### Work to complete
Extract each line holding the word "LutTable" from the entries.

### Records shown
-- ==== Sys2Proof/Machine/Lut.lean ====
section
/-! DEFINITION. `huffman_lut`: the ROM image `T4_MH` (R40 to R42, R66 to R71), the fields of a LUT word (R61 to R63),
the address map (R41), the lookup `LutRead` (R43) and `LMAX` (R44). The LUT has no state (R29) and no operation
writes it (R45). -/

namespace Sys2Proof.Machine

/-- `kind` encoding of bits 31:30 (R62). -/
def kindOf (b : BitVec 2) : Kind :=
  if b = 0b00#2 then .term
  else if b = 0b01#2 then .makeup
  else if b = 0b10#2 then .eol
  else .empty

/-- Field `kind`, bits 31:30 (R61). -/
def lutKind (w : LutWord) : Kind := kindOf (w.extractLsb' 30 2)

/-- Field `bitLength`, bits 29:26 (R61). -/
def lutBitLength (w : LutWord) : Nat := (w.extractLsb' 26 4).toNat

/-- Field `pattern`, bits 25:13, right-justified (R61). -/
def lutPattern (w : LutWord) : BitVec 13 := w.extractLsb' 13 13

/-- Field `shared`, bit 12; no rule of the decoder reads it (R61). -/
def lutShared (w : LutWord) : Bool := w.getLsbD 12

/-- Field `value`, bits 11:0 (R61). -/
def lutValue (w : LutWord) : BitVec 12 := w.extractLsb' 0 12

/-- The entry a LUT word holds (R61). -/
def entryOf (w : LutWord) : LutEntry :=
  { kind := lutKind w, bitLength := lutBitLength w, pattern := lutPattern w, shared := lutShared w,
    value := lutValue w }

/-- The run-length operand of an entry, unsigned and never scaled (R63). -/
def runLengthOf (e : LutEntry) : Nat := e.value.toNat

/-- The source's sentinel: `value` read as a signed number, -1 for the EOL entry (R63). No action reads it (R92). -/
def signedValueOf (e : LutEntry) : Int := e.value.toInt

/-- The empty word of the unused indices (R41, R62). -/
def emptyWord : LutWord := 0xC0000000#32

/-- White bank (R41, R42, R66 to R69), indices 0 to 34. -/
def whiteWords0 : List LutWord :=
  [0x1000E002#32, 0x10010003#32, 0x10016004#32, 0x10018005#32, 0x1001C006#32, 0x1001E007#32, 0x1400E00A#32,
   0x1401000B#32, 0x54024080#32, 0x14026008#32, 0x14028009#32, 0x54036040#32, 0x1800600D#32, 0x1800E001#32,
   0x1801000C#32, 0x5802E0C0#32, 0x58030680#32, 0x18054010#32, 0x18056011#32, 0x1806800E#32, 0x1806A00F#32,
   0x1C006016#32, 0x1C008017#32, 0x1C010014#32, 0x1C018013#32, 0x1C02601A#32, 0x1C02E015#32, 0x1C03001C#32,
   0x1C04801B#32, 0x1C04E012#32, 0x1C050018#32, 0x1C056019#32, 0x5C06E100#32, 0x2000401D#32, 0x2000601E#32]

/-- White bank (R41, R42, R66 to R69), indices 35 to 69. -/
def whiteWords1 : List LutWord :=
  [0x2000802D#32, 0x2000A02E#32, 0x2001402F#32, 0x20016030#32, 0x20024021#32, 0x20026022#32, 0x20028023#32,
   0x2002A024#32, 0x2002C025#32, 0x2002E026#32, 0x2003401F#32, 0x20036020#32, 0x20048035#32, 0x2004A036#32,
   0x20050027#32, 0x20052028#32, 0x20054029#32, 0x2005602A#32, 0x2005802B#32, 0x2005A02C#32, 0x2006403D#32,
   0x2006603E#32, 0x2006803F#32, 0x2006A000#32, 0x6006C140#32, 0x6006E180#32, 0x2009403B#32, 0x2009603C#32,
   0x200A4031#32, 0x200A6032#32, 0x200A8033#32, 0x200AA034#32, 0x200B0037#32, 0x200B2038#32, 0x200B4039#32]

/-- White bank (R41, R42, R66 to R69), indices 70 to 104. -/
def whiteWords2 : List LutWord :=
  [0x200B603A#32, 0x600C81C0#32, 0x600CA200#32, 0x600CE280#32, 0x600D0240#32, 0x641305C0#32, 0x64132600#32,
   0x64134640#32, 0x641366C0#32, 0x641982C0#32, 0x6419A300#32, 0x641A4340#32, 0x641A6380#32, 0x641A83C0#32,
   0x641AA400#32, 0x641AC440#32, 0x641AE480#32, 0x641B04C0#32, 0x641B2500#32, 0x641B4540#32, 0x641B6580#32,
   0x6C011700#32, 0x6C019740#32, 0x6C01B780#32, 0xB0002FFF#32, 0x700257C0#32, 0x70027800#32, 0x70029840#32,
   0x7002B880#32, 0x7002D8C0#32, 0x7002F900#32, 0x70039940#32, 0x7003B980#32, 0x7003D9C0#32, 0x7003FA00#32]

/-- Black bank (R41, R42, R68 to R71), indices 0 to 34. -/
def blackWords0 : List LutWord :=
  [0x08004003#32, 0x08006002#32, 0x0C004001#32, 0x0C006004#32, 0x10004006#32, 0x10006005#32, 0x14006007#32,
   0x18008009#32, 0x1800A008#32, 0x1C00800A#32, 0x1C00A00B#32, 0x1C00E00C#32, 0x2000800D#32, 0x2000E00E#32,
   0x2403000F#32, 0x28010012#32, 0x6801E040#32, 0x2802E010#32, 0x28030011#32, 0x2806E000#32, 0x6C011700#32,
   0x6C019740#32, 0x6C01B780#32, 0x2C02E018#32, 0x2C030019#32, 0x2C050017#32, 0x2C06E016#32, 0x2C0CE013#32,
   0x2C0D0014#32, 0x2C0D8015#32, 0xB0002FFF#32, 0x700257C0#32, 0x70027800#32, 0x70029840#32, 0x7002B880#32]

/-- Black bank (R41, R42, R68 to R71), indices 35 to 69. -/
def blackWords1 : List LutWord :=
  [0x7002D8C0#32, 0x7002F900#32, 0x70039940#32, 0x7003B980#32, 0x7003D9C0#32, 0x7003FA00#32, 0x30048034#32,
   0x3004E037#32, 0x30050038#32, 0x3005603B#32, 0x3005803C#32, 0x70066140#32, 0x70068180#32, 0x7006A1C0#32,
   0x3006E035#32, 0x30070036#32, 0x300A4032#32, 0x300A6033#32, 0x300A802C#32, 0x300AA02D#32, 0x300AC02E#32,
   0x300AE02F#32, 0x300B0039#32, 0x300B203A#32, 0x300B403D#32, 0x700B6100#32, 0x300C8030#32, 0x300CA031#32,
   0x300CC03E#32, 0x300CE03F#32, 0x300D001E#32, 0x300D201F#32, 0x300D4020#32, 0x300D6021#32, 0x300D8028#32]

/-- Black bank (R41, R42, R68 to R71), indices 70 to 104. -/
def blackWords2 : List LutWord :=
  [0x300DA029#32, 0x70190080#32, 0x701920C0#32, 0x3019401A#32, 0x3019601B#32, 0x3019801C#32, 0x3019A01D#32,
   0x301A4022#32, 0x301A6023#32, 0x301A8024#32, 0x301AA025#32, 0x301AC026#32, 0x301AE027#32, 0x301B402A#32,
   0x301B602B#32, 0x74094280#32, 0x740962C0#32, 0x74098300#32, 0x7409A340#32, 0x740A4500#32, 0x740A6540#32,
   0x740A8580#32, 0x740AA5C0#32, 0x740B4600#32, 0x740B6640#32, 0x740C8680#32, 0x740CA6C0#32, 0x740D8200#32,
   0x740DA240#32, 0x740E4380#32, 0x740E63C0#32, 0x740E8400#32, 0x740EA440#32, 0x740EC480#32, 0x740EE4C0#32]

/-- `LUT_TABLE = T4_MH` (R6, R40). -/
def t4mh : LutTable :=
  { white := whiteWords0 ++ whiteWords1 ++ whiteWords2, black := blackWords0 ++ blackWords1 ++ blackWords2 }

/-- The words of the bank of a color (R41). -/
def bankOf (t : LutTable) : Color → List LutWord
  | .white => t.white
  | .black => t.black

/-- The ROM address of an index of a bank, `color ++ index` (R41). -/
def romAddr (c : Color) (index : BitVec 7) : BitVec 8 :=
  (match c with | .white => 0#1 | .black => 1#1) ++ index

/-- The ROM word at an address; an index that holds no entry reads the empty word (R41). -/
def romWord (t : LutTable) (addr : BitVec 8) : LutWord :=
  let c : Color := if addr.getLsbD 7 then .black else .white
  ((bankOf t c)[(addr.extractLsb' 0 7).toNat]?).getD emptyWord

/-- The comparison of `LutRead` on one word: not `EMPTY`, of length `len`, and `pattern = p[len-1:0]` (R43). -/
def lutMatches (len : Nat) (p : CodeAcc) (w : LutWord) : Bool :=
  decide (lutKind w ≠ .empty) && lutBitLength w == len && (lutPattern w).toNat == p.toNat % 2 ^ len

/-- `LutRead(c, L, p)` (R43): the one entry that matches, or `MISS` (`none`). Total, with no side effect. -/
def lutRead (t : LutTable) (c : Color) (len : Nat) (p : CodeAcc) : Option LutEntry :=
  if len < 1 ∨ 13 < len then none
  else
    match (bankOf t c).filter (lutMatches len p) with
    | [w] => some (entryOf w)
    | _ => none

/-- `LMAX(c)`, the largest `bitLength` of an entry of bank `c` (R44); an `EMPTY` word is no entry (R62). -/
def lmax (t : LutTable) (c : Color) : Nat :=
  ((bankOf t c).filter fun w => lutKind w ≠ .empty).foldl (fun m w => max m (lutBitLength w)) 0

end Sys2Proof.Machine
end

--

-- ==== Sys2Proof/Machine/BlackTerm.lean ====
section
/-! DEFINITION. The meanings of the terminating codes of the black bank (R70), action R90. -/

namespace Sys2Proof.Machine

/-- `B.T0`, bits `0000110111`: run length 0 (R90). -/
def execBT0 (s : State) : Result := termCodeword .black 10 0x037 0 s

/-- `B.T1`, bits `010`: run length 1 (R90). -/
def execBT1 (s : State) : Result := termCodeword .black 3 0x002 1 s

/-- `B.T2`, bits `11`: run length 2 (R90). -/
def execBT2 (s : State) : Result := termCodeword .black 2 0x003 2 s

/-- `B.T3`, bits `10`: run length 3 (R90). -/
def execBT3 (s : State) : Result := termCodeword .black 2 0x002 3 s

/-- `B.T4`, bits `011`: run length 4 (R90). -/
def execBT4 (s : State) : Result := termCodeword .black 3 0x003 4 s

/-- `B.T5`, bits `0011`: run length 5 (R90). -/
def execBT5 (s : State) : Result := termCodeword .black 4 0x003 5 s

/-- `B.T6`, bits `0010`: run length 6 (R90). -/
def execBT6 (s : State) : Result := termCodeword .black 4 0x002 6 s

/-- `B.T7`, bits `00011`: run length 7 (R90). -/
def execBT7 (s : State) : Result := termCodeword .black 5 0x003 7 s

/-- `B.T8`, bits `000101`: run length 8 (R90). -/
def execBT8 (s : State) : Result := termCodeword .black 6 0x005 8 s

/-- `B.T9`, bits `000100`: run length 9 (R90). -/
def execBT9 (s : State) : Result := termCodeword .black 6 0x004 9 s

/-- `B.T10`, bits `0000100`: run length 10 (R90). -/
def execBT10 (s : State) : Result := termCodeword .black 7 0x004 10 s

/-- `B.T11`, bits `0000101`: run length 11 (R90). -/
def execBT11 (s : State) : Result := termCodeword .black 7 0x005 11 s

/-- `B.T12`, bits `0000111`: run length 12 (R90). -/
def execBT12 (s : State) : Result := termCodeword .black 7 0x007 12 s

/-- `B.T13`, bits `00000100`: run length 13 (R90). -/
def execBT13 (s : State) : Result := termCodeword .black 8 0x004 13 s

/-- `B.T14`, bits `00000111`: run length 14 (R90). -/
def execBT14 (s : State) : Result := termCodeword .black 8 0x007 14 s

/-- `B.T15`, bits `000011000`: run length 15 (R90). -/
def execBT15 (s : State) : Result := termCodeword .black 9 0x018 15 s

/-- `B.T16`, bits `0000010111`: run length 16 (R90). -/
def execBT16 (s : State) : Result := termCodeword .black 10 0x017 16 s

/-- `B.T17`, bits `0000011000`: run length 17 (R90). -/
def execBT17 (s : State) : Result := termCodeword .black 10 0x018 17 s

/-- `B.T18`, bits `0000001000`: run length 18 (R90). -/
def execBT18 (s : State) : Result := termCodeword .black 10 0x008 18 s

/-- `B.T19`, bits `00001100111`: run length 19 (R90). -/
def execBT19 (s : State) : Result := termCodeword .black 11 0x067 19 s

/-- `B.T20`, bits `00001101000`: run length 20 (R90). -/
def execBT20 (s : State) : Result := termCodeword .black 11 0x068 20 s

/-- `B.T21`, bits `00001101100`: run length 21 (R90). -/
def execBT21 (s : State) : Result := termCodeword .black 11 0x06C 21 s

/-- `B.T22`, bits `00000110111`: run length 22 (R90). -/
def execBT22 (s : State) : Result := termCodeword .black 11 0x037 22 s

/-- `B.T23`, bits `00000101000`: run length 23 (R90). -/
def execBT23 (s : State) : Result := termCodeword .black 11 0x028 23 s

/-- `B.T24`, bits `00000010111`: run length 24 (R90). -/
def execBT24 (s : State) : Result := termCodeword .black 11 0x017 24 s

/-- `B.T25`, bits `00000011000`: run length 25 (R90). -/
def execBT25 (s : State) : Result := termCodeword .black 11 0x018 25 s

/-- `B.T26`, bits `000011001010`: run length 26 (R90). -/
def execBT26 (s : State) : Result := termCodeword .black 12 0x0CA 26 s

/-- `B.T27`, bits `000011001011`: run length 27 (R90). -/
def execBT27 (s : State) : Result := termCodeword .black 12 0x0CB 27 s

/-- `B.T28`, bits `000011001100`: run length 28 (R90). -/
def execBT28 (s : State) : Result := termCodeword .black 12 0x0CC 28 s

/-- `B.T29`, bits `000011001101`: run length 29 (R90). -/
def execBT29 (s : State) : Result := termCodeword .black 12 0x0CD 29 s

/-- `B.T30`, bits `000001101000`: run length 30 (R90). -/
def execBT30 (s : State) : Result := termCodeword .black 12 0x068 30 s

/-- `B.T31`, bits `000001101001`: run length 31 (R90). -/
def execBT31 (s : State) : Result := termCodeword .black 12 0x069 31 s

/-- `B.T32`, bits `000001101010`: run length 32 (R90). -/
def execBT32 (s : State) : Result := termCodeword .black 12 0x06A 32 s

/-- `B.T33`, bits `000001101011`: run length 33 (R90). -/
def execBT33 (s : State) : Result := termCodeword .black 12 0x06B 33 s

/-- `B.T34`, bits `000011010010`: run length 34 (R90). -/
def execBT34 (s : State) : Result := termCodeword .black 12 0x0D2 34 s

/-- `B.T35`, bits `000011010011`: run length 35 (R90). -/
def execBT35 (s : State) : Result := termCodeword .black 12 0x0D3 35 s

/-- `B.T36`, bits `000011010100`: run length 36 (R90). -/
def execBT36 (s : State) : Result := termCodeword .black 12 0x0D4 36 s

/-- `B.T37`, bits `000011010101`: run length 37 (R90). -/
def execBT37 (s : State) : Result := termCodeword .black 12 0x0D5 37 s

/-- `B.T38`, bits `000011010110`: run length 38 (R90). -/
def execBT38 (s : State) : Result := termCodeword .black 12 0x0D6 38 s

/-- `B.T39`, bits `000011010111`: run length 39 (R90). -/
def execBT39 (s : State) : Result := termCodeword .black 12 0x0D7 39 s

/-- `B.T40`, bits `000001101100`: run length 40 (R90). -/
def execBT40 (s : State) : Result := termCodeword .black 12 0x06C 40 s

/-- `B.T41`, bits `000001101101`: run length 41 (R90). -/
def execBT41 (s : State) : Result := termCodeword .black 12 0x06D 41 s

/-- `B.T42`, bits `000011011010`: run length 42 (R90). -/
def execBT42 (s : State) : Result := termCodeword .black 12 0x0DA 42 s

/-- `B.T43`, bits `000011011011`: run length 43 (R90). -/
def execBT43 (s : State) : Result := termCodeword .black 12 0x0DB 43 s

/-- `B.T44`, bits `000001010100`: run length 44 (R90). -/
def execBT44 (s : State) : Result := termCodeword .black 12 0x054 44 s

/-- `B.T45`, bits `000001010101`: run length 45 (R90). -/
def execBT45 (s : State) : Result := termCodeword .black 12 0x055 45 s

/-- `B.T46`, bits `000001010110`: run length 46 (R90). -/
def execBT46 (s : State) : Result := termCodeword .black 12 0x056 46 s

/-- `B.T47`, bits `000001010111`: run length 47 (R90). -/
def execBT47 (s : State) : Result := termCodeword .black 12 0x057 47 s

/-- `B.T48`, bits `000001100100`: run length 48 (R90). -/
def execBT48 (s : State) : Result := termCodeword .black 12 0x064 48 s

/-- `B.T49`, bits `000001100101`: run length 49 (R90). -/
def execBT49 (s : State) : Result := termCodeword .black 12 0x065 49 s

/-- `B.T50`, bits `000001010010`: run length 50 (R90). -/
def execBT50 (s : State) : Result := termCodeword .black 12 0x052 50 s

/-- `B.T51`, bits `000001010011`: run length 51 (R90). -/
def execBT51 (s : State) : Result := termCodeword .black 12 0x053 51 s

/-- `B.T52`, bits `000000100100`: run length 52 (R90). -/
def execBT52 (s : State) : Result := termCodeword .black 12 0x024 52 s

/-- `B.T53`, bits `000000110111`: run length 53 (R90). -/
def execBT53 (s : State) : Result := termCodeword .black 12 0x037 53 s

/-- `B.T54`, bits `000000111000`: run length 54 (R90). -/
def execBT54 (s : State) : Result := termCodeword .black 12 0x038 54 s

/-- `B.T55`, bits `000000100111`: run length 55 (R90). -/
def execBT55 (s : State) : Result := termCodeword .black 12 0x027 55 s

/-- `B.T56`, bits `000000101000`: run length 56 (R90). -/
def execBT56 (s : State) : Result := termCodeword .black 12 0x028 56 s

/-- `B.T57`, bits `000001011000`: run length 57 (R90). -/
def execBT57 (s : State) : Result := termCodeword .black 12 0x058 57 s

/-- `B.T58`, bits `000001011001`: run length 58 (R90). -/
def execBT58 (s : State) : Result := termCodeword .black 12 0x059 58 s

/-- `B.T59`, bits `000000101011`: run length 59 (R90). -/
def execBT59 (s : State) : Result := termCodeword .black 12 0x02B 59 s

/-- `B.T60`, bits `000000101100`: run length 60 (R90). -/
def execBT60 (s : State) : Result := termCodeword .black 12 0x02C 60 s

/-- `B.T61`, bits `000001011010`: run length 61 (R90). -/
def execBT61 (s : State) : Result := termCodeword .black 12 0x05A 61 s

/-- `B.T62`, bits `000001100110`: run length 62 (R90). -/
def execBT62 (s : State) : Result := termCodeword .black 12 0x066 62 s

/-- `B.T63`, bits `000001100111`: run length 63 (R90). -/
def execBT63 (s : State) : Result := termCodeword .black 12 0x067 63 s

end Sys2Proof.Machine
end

### Response to the task
def t4mh : LutTable :=
def bankOf (t : LutTable) : Color → List LutWord
def romWord (t : LutTable) (addr : BitVec 8) : LutWord :=
def lutRead (t : LutTable) (c : Color) (len : Nat) (p : CodeAcc) : Option LutEntry :=
def lmax (t : LutTable) (c : Color) : Nat :=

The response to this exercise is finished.